British sports commentator (born 1975)

Robert Joseph Walker (born 13 March 1975) is a British sports commentator, television presenter and freelance reporter who has covered sports including tennis, snooker, Alpine skiing, darts, boxing, football, sailing and athletics for the BBC, Channel 4, ITV, Setanta Sports and the IAAF.

==Early life==
Walker was born in Oxford and was educated at Abingdon School and the University of Exeter.

== Career ==
Since 2008 he has appeared in the role of master of ceremonies at major televised snooker tournaments, including the World Snooker Championship, where he uses the catchphrase "Let's get the boys on the baize". He has also presented a highlights show at the World Championship for the last two years called Snooker on the Red, featuring on the BBC Red Button and has been host of the Global Snooker Awards.

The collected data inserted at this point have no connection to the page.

-- ==== Sys2Proof/Machine/Carder.lean ====
section
/-! DEFINITION. The Carder (chapter 7): site tables and their probe sequence (R240), voxelisation (R239, R241, R242), rules
(R243, R244), gathers (R245) and the bird's-eye map (R246, R247), with the counters of Table 7.7. -/

namespace Sys2Proof.Machine

/-! ## Site tables (R240) -/

/-- A key's first slot. -/
def siteHash (vx vy vz : Nat) : Nat :=
  let h := vx ^^^ (vy * 8) ^^^ (vz * 128)
  (h ^^^ (h / 2 ^ 15)) % 32768

/-- The outcome of a probe sequence with the probes made. -/
inductive Probe where
  | empty (slot probes : Nat)
  | found (idx probes : Nat)
  | exhausted (probes : Nat)
deriving DecidableEq, Repr

/-- Probes made. -/
def Probe.count : Probe → Nat
  | .empty _ n => n
  | .found _ n => n
  | .exhausted n => n

/-- The site whose key a slot holds, with its index. -/
def SiteTable.atSlot (t : SiteTable) (slot : Nat) : Option (Site × Nat) := t.sites.zipIdx.find? fun x => x.1.slot == slot
/-- The probe sequence from its i-th slot, `left` probes remaining. -/
def SiteTable.probeFrom (t : SiteTable) (vx vy vz h : Nat) : Nat → Nat → Probe
  | 0, i => .exhausted i
  | left + 1, i =>
    let s := (h + i) % 32768
    match t.atSlot s with
    | none => .empty s (i + 1)
    | some x => if x.1.vx = vx ∧ x.1.vy = vy ∧ x.1.vz = vz then .found x.2 (i + 1) else t.probeFrom vx vy vz h left (i + 1)
/-- The probe sequence of a key. -/
def SiteTable.probe (t : SiteTable) (vx vy vz : Nat) : Probe := t.probeFrom vx vy vz (siteHash vx vy vz) t.limit 0

/-- A core's table. -/
def Core.table (c : Core) (one : Bool) : SiteTable := if one then c.t1 else c.t0
/-- A core's table set. -/
def Core.setTable (c : Core) (one : Bool) (t : SiteTable) : Core := if one then { c with t1 := t } else { c with t0 := t }

/-- What a table-building command counts (Table 7.7) and probes (R250). -/
structure CdCounts where
  skip : Nat := 0
  outside : Nat := 0
  maxp : Nat := 0
  probe : Nat := 0
  full : Nat := 0
  range : Nat := 0
  probes : Nat := 0
deriving DecidableEq, Repr

/-- The counters of Table 7.7 with what a command adds to each. -/
def CdCounts.regs (n : CdCounts) : List (Nat × Nat) :=
  [(0x620, n.skip), (0x624, n.outside), (0x628, n.maxp), (0x62C, n.probe), (0x630, n.full), (0x634, n.range)]

/-- An insert (R240, R244): the table, the counts, and the index where a site was created. -/
def SiteTable.insert (t : SiteTable) (n : CdCounts) (vx vy vz : Nat) : SiteTable × CdCounts × Option Nat :=
  match t.probe vx vy vz with
  | .found _ _ => (t, n, none)
  | .exhausted _ => (t, { n with probe := n.probe + 1 }, none)
  | .empty slot _ =>
    if t.sites.length < t.cap then
      ({ t with sites := t.sites ++ [{ vx := vx, vy := vy, vz := vz, slot := slot }] }, n, some t.sites.length)
    else (t, { n with full := n.full + 1 }, none)

/-- Grid sizes NX, NY, NZ (Table 7.5). -/
def State.grid (s : State) (g : CoreId) : Nat × Nat × Nat :=
  let d := s.creg g 0x618
  (fld d 11 0 + 1, fld d 27 16 + 1, fld d 43 32 + 1)

/-! ## CD_VOXEL (R239, R241, R242) -/

/-- The voxel coordinate of one axis, none outside (R239). -/
def voxelAxis (x org inv : Num) (n : Nat) : Option Nat :=
  let t := fmul (fsub x org) inv
  if t.isFin && !(t.lt (.fin true 0 0)) && t.lt (.fin false n 0) then some (floorInt t).toNat else none

/-- What voxelisation carries from point to point: the table, the accumulators by site, the counts. -/
structure Voxels where
  table : SiteTable
  accs : List (List Num)
  n : CdCounts
deriving DecidableEq, Repr

/-- The accumulator of a site's first point. -/
def accFirst (p : List Num) : List Num :=
  let z := p.getD 2 .nan
  let i := p.getD 3 .nan
  [.fin false 1 0, p.getD 0 .nan, p.getD 1 .nan, z, i, z, z, i]
/-- The accumulator with one more point. -/
def accMore (a p : List Num) : List Num :=
  let f := fun (i : Nat) => a.getD i .nan
  let x := fun (i : Nat) => p.getD i .nan
  [fadd (f 0) (.fin false 1 0), fadd (f 1) (x 0), fadd (f 2) (x 1), fadd (f 3) (x 2), fadd (f 4) (x 3),
    fmax (f 5) (x 2), fmin (f 6) (x 2), fmax (f 7) (x 3)]

/-- One point (R239). -/
def Voxels.point (v : Voxels) (org inv : List Num) (grid : Nat × Nat × Nat) (maxp : Nat) (p : List Num) : Voxels :=
  let ax := fun (i n : Nat) => voxelAxis (p.getD i .nan) (org.getD i .nan) (inv.getD i .nan) n
  if p.any (·.isNan) then { v with n := { v.n with skip := v.n.skip + 1, probes := v.n.probes + 1 } }
  else
    match ax 0 grid.1, ax 1 grid.2.1, ax 2 grid.2.2 with
    | some vx, some vy, some vz =>
      let pr := v.table.probe vx vy vz
      let n := { v.n with probes := v.n.probes + pr.count }
      match pr with
      | .found i _ =>
        let a := v.accs.getD i []
        if maxp = 0 ∨ floorInt (a.getD 0 .nan) < maxp then { v with accs := v.accs.set i (accMore a p), n := n }
        else { v with n := { n with maxp := n.maxp + 1 } }
      | _ =>
        let r := v.table.insert n vx vy vz
        { table := r.1, accs := if r.2.2.isSome then v.accs ++ [accFirst p] else v.accs, n := r.2.1 }
    | _, _, _ => { v with n := { v.n with outside := v.n.outside + 1, probes := v.n.probes + 1 } }

/-- The codes of a site list of M rows (R242). -/
def siteRows (t : SiteTable) (m : Nat) : List Nat :=
  (List.range m).flatMap fun o => match t.sites[o]? with
    | some x => [x.vx, x.vy, x.vz, 1]
    | none => [0, 0, 0, 0]

/-- Lines that destinations touch (L_w of Table 7.6). -/
def linesOf (l : List Desc) : Nat := (l.map fun d => (touchedLines d.stream []).length).sum
/-- The line writes of a destination in order (R141, R151, R248): each line once, or by groups of 128 B. -/
def Desc.lineWrites (d : Desc) (codes : List Nat) : List Acc :=
  let l := d.writes codes
  (if d.gath then writeGroups true (chunks 128 l.length l) else writeGroups true [l]).flatten
/-- The write steps of destinations, two lines per clk from clk `at'` on, no clk later than their L_w lines allow (R249, R250). -/
def cdWrites (at' lw : Nat) (accs : List Acc) : List RunStep :=
  (chunks 2 accs.length accs).zipIdx.map fun x =>
    { kind := .write, port := 11, due := at' + min x.2 (ceilDiv lw 2 - 1), grp := x.2, accs := x.1 }
/-- The counters of a command rise with its last write, so that a cancel counts nothing twice (R251, R252). -/
def countLast (n : CdCounts) (steps : List RunStep) : List RunStep :=
  steps.take (steps.length - 1) ++ (steps.drop (steps.length - 1)).map fun x => { x with counts := n.regs }
/-- A Carder command accepted; a command with nothing to write counts at once (R236, R251). -/
def State.carder (s : State) (g : CoreId) (x : Cmd) (n : CdCounts) (steps : List RunStep) : State :=
  let s1 := if steps = [] then n.regs.foldl (fun s e => s.ccount g e.1 e.2) s else s
  s1.accept g x true (countLast n steps)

Alongside this role on the BBC, he has presented sailing for the BBC at the Olympic Games in 2008 in Beijing and 2012 in London, he has commentated on biathlon, ski jumping, and cross-country skiing for the BBC at every Winter Olympics since 2010. He has reported on the London Marathon and Great North Run every year from 2009 to 2012 and from 2013 has commentated on the races for the BBC Red Button and BBC website. He has presented the Winmau World Masters in 2009 and reported at every BDO World Darts Championship from the Lakeside Country Club since 2010 alongside Colin Murray while presenting Darts Extra during the night. In the 2010 FIFA World Cup he travelled around South Africa for the BBC reporting with his namesake Dan Walker on the BBC Bus. Since 2013 he has also been the voiceover on BBC One's gameshow A Question of Sport.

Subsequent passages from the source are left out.